The drummer who sounds “wrong” in all the right ways

One of the biggest shifts on Lost Time is behind the kit. Early 12 Rods records leaned heavily on original drummer Chris McGuire’s brute, almost tribal energy; Jeremy remembers that as one of the first things that floored him on the EP and debut. On Lost Time, Dave King steps in, and the whole rhythmic picture tilts. King brings a jazz background and a sense of “wrongness” that feels intentional: the very first real song opens with a stuttering, jazzy fill that sounds like a mistake until you’ve lived with it a few spins and realize, no, that’s the point.

The drums across the album shift constantly—sometimes compressed and distorted to the edge of feeling programmed, sometimes suddenly flipping into very obviously live, organic playing mid-song. Jay admits that kind of inconsistency would normally bug him, but here it becomes part of the fun: one second you’re wondering if you’re hearing a sample, the next it’s undeniably a human drummer throwing off snare fills you rarely hear on rock records. Jeremy suspects there’s more drum programming in spots, plus deliberate overdrive on certain tracks, which adds to the sense of a band willing to mess with their own sonic foundation if it gives a song a new angle.

There’s also a meta-layer: Ryan started out as a drum student, and at one point someone literally asked him to put a band together because there “weren’t enough bands” in Oxford. That drummer’s brain never fully leaves the music. Even when he’s the singer-guitarist-producer, you can feel the songs being built around rhythmic games—hesitations, odd accents, and those little moments where your head keeps bobbing but your brain has to catch up.

Pop instincts, strange lyrics, and the Ozzy thing

For all the time-signature trickery and tonal curveballs, Lost Time lives or dies on Ryan’s voice and melodic through-line. Tim zeroes in on how his vocal sits in this curious middle register—not a soaring high tenor, not a low baritone, more a slightly elevated center that he rides consistently across the record. That consistency is part of what keeps the album from collapsing under its own variety; no matter how wild the arrangements get, you always know who’s singing and what emotional thread you’re following.
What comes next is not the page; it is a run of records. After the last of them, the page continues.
/-- A released hide joins the waiting list. -/
theorem ok_release {slot : Nat} {k : Core} {r : Release}
    (e : ∀ j, w.hide j = if j = slot then some { k with state := .dispatchWait, release := some r } else v.hide j)
    (e3 : w.released = v.released + 1) (hr : r.number = v.released + 1)
    (e2 : w.waiting = insertBy w.number slot v.waiting) (e4 : w.chanState = v.chanState)
    (e5 : w.chanHide = v.chanHide) (e6 : w.queue = v.queue) (e7 : w.pass = v.pass)
    (hk : v.hide slot = some k) (hw : Idle k) (h : v.Ok none) : w.Ok none := by
  obtain ⟨i1, i2, i3⟩ := hw
  have hns : slot ∉ v.waiting := by
    intro hm
    obtain ⟨k', hk', hs⟩ := (h.wait slot).1 hm
    rw [hk] at hk'; cases hk'; grind
  have hnum : ∀ j ∈ v.waiting, w.number j = v.number j := by
    intro j hj
    refine number_of ?_
    rw [e, if_neg]; rintro rfl; exact hns hj
  have hle : ∀ j, v.number j ≤ v.released := by
    intro j
    unfold number
    cases hj : v.hide j with
    | none => simp
    | some l =>
      cases hl : l.release with
      | none => simp [hl]
      | some q => simp [hl]; exact h.count j l q hj hl
  have hme : w.number slot = v.released + 1 := by unfold number; rw [e, if_pos rfl]; simp [hr]
  obtain ⟨wait, order, count, distinct, numbered, busy, holds, free, channel, route, abort, nodup, queued, passing⟩ := h
  constructor
  case order =>
    rw [e2]
    refine insertBy_sorted _ _ _ (order_congr hnum order) fun j hj => ?_
    rw [hnum j hj, hme]; have := hle j; omega
  all_goals intros
  case wait j => have := wait j; rw [e2, mem_insertBy]; grind
  case count j c q _ _ => have := count j; grind
  case distinct a b k1 l1 q1 r1 h1 h2 h3 h4 h5 => have := count a; have := count b; rw [e] at h1 h2; grind
  case busy d hd => have := busy d; grind
  case holds d j hd => have := holds d j; grind
  case nodup => grind
  case queued j => have := queued j; grind
  case passing j => have := passing j; grind [Core.inPass]
  all_goals grind

/-- A waiting hide DONE. -/
theorem ok_doneWaiting {slot : Nat} {k : Core} (hr : Rest v w slot (some { k with state := .done, channel := none }))
    (e2 : w.waiting = v.waiting.filter fun j => decide (j ≠ slot)) (e4 : w.chanState = v.chanState)
    (e5 : w.chanHide = v.chanHide) (e6 : w.queue = v.queue) (e7 : w.pass = v.pass)
    (hk : v.hide slot = some k) (hw : k.state = .dispatchWait) (h : v.Ok x) : w.Ok x := by
  have e := hr.hide
  have e3 := hr.released
  have hnum := rest_number hr hk (by rintro l ⟨⟩; rfl) (by simp)
  obtain ⟨wait, order, count, distinct, numbered, busy, holds, free, channel, route, abort, nodup, queued, passing⟩ := h
  constructor
  case order =>
    rw [e2]
    refine order_congr (fun j hj => hnum j) (order.filter _)
  all_goals intros
  case wait j => have := wait j; rw [e2, List.mem_filter]; grind
  case count j c r _ _ => have := count j; grind
  case busy d hd => have := busy d; grind
  case holds d j hd => have := holds d j; grind
  case nodup => grind
  case queued j => have := queued j; grind
  case passing j => have := passing j; grind [Core.inPass]
  all_goals grind

/-- A hide on a channel DONE. -/
theorem ok_doneCutting {slot : Nat} {k : Core} {c : Fin 4}
    (hr : Rest v w slot (some { k with state := .done, channel := none }))
    (e2 : w.waiting = v.waiting) (e4 : w.chanState = v.chanState)
    (e5 : w.chanHide = v.chanHide) (e6 : w.queue = v.queue) (e7 : w.pass = v.pass)
    (hk : v.hide slot = some k) (hw : k.state = .cutting) (hc : k.channel = some c) (h : v.Ok none) : w.Ok (some c) :=
      by
  have e := hr.hide
  have e3 := hr.released
  have hnum := rest_number hr hk (by rintro l ⟨⟩; rfl) (by simp)
  obtain ⟨wait, order, count, distinct, numbered, busy, holds, free, channel, route, abort, nodup, queued, passing⟩ := h
  constructor
  case order =>
    rw [e2]
    refine order_congr (fun j hj => hnum j) order
  all_goals intros
  case wait j => have := wait j; grind
  case count j c r _ _ => have := count j; grind
  case busy d hd => have := busy d; grind
  case holds d j hd => have := holds d j; grind
  case free d j l hd hl => have := holds d j; have := holds d slot; grind
  case nodup => grind
  case queued j => have := queued j; grind
  case passing j => have := passing j; grind [Core.inPass]
  all_goals grind

/-- A channel that holds no hide. -/
theorem ok_leave {c : Fin 4} (hc : v.chanHide c = none) (h : v.Ok none) : v.Ok (some c) := by
  obtain ⟨wait, order, count, distinct, numbered, busy, holds, free, channel, route, abort, nodup, queued, passing⟩ := h
  constructor
  all_goals first | assumption | skip
  case busy => intro d _; exact busy d (by simp)
  case holds => intro d j _; exact holds d j (by simp)
  case free => intro d j l hd hl; have := holds d j; grind

/-- A channel let go comes to rest. -/
theorem ok_rest {c : Fin 4} (e1 : w.hide = v.hide) (e2 : w.waiting = v.waiting) (e3 : w.released = v.released)
    (e4 : ∀ d, d ≠ c → w.chanState d = v.chanState d) (e5 : ∀ d, w.chanHide d = if d = c then none else v.chanHide d)
      (e6 : w.queue = v.queue) (e7 : w.pass = v.pass)
    (hb : (w.chanState c).busy = false) (h : v.Ok (some c)) : w.Ok none := by
  have hnum : ∀ j, w.number j = v.number j := fun j => number_of (by rw [e1])
  obtain ⟨wait, order, count, distinct, numbered, busy, holds, free, channel, route, abort, nodup, queued, passing⟩ := h
  constructor
  case order => rw [e2]; exact order_congr (fun j hj => hnum j) order
  all_goals (try simp only [e1, e2, e3, e6, e7])
  all_goals first | assumption | skip
  case busy => intro d hd; have := busy d; by_cases hdc : d = c <;> grind
  case holds =>
    intro d j hd; have := holds d j; have := free d j; by_cases hdc : d = c
    · rw [e5, if_pos hdc]; subst hdc
      constructor
      · intro h; cases h
      · rintro ⟨k, hk, hkc⟩; exact absurd hkc (free d j k rfl hk)
    · exact (by rw [e5, if_neg hdc]; exact holds d j (fun e => hdc (Option.some.inj e)))
  case free => intro d j k hd; cases hd
  case abort =>
    intro j k d hj hd
    by_cases hdc : d = c
    · subst hdc; exact absurd hd (free d j k rfl hj)
    · rw [e4 d hdc]; exact abort j k d hj hd

/-- A channel changes between states of one kind. -/
theorem ok_chan (e1 : w.hide = v.hide) (e2 : w.waiting = v.waiting) (e3 : w.released = v.released)
    (e5 : w.chanHide = v.chanHide) (e6 : w.queue = v.queue) (e7 : w.pass = v.pass)
    (hb : ∀ c, (w.chanState c).busy = (v.chanState c).busy ∧ (w.chanState c = .aborting ↔ v.chanState c = .aborting))
      (h : v.Ok x) : w.Ok x := by
  have hnum : ∀ j, w.number j = v.number j := fun j => number_of (by rw [e1])
  obtain ⟨wait, order, count, distinct, numbered, busy, holds, free, channel, route, abort, nodup, queued, passing⟩ := h
  constructor
  case order => rw [e2]; exact order_congr (fun j hj => hnum j) order
  all_goals (try simp only [e1, e2, e3, e5, e6, e7])
  all_goals first | assumption | skip
  case busy => intro d hd; rw [(hb d).1]; exact busy d hd
  case abort => intro j k d hj hd; rw [(hb d).2]; exact abort j k d hj hd

/-- A discard of a nesting hide begins. -/
theorem ok_discardEngine {slot : Nat} {k : Core}
    (hr : Rest v w slot (some { k with state := .discarding, route := some .engine }))
    (e2 : w.waiting = v.waiting) (e4 : w.chanState = v.chanState)
    (e5 : w.chanHide = v.chanHide) (e6 : w.queue = v.queue) (e7 : w.pass = v.pass)
    (hk : v.hide slot = some k) (hw : k.state = .nesting) (h : v.Ok none) : w.Ok none := by
  have e := hr.hide
  have e3 := hr.released
  have hnum := rest_number hr hk (by rintro l ⟨⟩; rfl) (by simp)
  obtain ⟨wait, order, count, distinct, numbered, busy, holds, free, channel, route, abort, nodup, queued, passing⟩ := h
  constructor
  case order =>
    rw [e2]
    refine order_congr (fun j hj => hnum j) order
  all_goals intros
  case wait j => have := wait j; grind
  case count j c r _ _ => have := count j; grind
  case busy d hd => have := busy d; grind
  case holds d j hd => have := holds d j; grind
  case nodup => grind
  case queued j => have := queued j; grind
  case passing j => have := passing j; grind [Core.inPass]
  all_goals grind

/-- A discard of a hide on a channel begins. -/
theorem ok_discardChannel {slot : Nat} {k : Core} {c : Fin 4}
    (hr : Rest v w slot (some { k with state := .discarding, route := some .channel }))
    (e2 : w.waiting = v.waiting) (e4 : ∀ d, w.chanState d = if d = c then .aborting else v.chanState d)
    (e5 : w.chanHide = v.chanHide) (e6 : w.queue = v.queue) (e7 : w.pass = v.pass)
    (hk : v.hide slot = some k) (hw : k.state = .cutting) (hc : k.channel = some c) (h : v.Ok none) : w.Ok none := by
  have e := hr.hide
  have e3 := hr.released
  have hnum := rest_number hr hk (by rintro l ⟨⟩; rfl) (by simp)
  have hb : (ChannelState.aborting).busy = true := by decide
  obtain ⟨wait, order, count, distinct, numbered, busy, holds, free, channel, route, abort, nodup, queued, passing⟩ := h
  constructor
  case order =>
    rw [e2]
    refine order_congr (fun j hj => hnum j) order
  all_goals intros
  case wait j => have := wait j; grind
  case count j c r _ _ => have := count j; grind
  case busy d hd => have := busy d; have := holds c slot; grind
  case holds d j hd => have := holds d j; grind
  case abort j l d hj hd =>
    have := holds d j; have := holds d slot; have := abort j l d; grind
  case nodup => grind
  case queued j => have := queued j; grind
  case passing j => have := passing j; grind [Core.inPass]
  all_goals grind

/-- A hide joins the nest queue. -/
theorem ok_nest {slot : Nat} {k : Core} (hr : Rest v w slot (some { k with state := .nestWait }))
    (e2 : w.waiting = v.waiting) (e4 : w.chanState = v.chanState)
    (e5 : w.chanHide = v.chanHide) (e6 : w.queue = v.queue ++ [slot]) (e7 : w.pass = v.pass)
    (hk : v.hide slot = some k) (hw : Idle k) (h : v.Ok none) : w.Ok none := by
  obtain ⟨i1, i2, i3⟩ := hw
  have e := hr.hide
  have e3 := hr.released
  have hnum := rest_number hr hk (by rintro l ⟨⟩; rfl) (by simp)
  obtain ⟨wait, order, count, distinct, numbered, busy, holds, free, channel, route, abort, nodup, queued, passing⟩ := h
  constructor
  case order =>
    rw [e2]
    refine order_congr (fun j hj => hnum j) order
  all_goals intros
  case wait j => have := wait j; grind
  case count j c r _ _ => have := count j; grind
  case busy d hd => have := busy d; grind
  case holds d j hd => have := holds d j; grind
  case nodup =>
    rw [e6, List.nodup_append]
    have := queued slot
    grind
  case queued j => have := queued j; rw [e6, List.mem_append]; grind
  case passing j => have := passing j; grind [Core.inPass]
  all_goals grind

/-- The engine takes the head of its queue. -/
theorem ok_take {slot : Nat} {k : Core} {q : List Nat} (hr : Rest v w slot (some { k with state := .nesting }))
    (e2 : w.waiting = v.waiting) (e4 : w.chanState = v.chanState)
    (e5 : w.chanHide = v.chanHide) (e6 : v.queue = slot :: q) (e6' : w.queue = q) (e7 : w.pass = some slot)
      (e7' : v.pass = none)
    (hk : v.hide slot = some k) (h : v.Ok none) : w.Ok none := by
  have e := hr.hide
  have e3 := hr.released
  have hnum := rest_number hr hk (by rintro l ⟨⟩; rfl) (by simp)
  obtain ⟨wait, order, count, distinct, numbered, busy, holds, free, channel, route, abort, nodup, queued, passing⟩ := h
  have hks : k.state = .nestWait := by have := queued slot; grind
  constructor
  case order =>
    rw [e2]
    refine order_congr (fun j hj => hnum j) order
  all_goals intros
  case wait j => have := wait j; grind
  case count j c r _ _ => have := count j; grind
  case busy d hd => have := busy d; grind
  case holds d j hd => have := holds d j; grind
  case nodup => rw [e6] at nodup; rw [e6']; exact (List.nodup_cons.1 nodup).2
  case queued j => have := queued j; rw [e6] at nodup; have := (List.nodup_cons.1 nodup).1; grind
  case passing j => have := passing j; grind [Core.inPass]
  all_goals grind

/-- The engine gives a hide back. -/
theorem ok_nested {slot : Nat} {k : Core} (hr : Rest v w slot (some { k with state := .nested }))
    (e2 : w.waiting = v.waiting) (e4 : w.chanState = v.chanState)
    (e5 : w.chanHide = v.chanHide) (e6 : w.queue = v.queue) (e7 : w.pass = none)
    (hk : v.hide slot = some k) (hw : k.state = .nesting) (h : v.Ok none) : w.Ok none := by
  have e := hr.hide
  have e3 := hr.released
  have hnum := rest_number hr hk (by rintro l ⟨⟩; rfl) (by simp)
  obtain ⟨wait, order, count, distinct, numbered, busy, holds, free, channel, route, abort, nodup, queued, passing⟩ := h
  constructor
  case order =>
    rw [e2]
    refine order_congr (fun j hj => hnum j) order
  all_goals intros
  case wait j => have := wait j; grind
  case count j c r _ _ => have := count j; grind
  case busy d hd => have := busy d; grind
  case holds d j hd => have := holds d j; grind
  case nodup => grind
  case queued j => have := queued j; grind
  case passing j => have := passing j; have := passing slot; grind [Core.inPass]
  all_goals grind

end Joint
end Sys2Proof.Laws
end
Production-wise, Ryan keeps his vocal layered and present but resists the urge to reinvent his persona from song to song; Tim even imagines a version of this record that fails if Ryan had tried to “do voices,” whisper songs, or Nick Cave theatrics. Jeremy shares his wife’s observation that there’s a faint Ozzy Osbourne quality to the delivery—more in the enunciation and phrasing than in any metal theatrics—which he jokes about as “off-brand Ozzy vocals.” Once you hear it, it’s hard to un-hear, but it also explains why the melodies cut through even when the band is being dense or chaotic.

Lyrically, Ryan leans into weird on purpose. On earlier records, he’d write lines that sounded like they came from a kid or junior high notebook, occasionally breaking grammar in a way that feels more like a stylistic choice than ignorance. That sensibility carries over: choruses like Summertime Vertigo’s, which mainly repeats the title, feel like they could have gone further but also reinforce that push-pull between simplicity and complexity. Jeremy nitpicks that one in particular—wishing for an extra line to deepen an already strong melodic and dynamic idea—but still loves the song.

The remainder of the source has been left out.